__Input__

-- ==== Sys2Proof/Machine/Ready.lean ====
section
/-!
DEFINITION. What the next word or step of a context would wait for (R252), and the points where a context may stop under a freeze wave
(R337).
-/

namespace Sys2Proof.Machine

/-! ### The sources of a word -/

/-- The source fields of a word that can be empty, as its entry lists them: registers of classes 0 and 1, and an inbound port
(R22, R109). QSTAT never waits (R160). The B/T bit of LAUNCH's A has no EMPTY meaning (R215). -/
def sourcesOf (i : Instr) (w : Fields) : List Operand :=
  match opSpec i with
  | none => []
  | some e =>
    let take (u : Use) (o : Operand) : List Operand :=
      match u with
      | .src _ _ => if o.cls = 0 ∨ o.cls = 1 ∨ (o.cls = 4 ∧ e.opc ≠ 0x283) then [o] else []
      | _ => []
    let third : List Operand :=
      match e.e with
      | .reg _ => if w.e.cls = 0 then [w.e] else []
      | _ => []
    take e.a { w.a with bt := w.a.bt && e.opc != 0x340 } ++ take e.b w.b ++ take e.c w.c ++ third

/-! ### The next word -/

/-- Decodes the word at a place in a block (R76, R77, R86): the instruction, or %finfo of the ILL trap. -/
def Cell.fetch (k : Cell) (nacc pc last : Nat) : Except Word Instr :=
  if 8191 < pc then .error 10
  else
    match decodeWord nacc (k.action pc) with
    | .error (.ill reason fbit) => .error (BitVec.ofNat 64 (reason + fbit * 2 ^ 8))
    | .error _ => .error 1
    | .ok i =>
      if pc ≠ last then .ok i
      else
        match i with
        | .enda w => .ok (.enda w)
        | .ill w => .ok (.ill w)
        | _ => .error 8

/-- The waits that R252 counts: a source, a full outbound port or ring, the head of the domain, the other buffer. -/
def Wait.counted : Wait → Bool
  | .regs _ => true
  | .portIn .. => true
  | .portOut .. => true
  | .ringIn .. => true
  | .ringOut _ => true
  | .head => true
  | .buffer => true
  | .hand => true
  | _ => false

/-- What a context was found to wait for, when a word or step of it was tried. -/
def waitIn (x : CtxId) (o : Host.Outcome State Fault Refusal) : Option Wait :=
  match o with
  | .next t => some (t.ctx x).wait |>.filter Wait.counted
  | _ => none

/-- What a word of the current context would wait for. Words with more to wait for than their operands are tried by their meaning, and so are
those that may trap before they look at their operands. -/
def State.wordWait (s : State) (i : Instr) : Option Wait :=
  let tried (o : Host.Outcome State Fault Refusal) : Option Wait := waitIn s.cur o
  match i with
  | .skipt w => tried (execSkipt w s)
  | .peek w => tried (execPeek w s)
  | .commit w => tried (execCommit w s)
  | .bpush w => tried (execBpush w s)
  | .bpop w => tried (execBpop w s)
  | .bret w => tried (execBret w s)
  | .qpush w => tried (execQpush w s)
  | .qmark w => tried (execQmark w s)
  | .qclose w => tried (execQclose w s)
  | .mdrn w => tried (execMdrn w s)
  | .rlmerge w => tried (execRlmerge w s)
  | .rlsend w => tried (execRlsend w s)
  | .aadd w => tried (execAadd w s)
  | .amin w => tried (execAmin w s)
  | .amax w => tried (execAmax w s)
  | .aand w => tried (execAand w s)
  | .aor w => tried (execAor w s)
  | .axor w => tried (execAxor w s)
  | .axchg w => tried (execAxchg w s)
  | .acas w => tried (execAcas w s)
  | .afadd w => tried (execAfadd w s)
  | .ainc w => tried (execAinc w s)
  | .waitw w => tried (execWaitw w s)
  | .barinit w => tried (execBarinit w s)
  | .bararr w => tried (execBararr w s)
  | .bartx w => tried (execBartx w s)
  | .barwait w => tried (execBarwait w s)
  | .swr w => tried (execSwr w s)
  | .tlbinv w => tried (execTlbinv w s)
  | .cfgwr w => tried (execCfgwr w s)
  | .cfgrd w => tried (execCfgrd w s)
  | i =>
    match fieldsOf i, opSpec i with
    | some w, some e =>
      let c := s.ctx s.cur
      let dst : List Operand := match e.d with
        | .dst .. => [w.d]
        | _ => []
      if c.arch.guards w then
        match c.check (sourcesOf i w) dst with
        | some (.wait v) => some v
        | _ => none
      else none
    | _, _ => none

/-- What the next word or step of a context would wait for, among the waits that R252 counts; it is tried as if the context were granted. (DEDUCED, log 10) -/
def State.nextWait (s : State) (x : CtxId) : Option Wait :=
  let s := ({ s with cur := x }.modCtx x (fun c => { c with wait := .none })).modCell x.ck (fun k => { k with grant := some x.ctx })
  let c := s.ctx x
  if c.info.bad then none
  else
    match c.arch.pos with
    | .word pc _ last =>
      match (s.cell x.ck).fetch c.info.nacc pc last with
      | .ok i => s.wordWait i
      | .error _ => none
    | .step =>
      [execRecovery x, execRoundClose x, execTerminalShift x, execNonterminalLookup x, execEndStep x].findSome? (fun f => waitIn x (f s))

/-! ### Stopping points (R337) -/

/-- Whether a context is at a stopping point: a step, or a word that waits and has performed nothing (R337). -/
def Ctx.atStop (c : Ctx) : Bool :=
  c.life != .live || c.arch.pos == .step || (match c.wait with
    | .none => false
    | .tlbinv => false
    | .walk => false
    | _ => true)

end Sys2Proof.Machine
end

__What needs to be done__
Lines from the one containing "(execCfgrd w s)" to the last line above, both included: copy these exactly and write nothing else.

__Written solution__
  | .cfgrd w => tried (execCfgrd w s)
  | i =>
    match fieldsOf i, opSpec i with
    | some w, some e =>
      let c := s.ctx s.cur
      let dst : List Operand := match e.d with
        | .dst .. => [w.d]
        | _ => []
      if c.arch.guards w then
        match c.check (sourcesOf i w) dst with
        | some (.wait v) => some v
        | _ => none
      else none
    | _, _ => none

/-- What the next word or step of a context would wait for, among the waits that R252 counts; it is tried as if the context were granted. (DEDUCED, log 10) -/
def State.nextWait (s : State) (x : CtxId) : Option Wait :=
  let s := ({ s with cur := x }.modCtx x (fun c => { c with wait := .none })).modCell x.ck (fun k => { k with grant := some x.ctx })
  let c := s.ctx x
  if c.info.bad then none
  else
    match c.arch.pos with
    | .word pc _ last =>
      match (s.cell x.ck).fetch c.info.nacc pc last with
      | .ok i => s.wordWait i
      | .error _ => none
    | .step =>
      [execRecovery x, execRoundClose x, execTerminalShift x, execNonterminalLookup x, execEndStep x].findSome? (fun f => waitIn x (f s))

/-! ### Stopping points (R337) -/

/-- Whether a context is at a stopping point: a step, or a word that waits and has performed nothing (R337). -/
def Ctx.atStop (c : Ctx) : Bool :=
  c.life != .live || c.arch.pos == .step || (match c.wait with
    | .none => false
    | .tlbinv => false
    | .walk => false
    | _ => true)

end Sys2Proof.Machine
end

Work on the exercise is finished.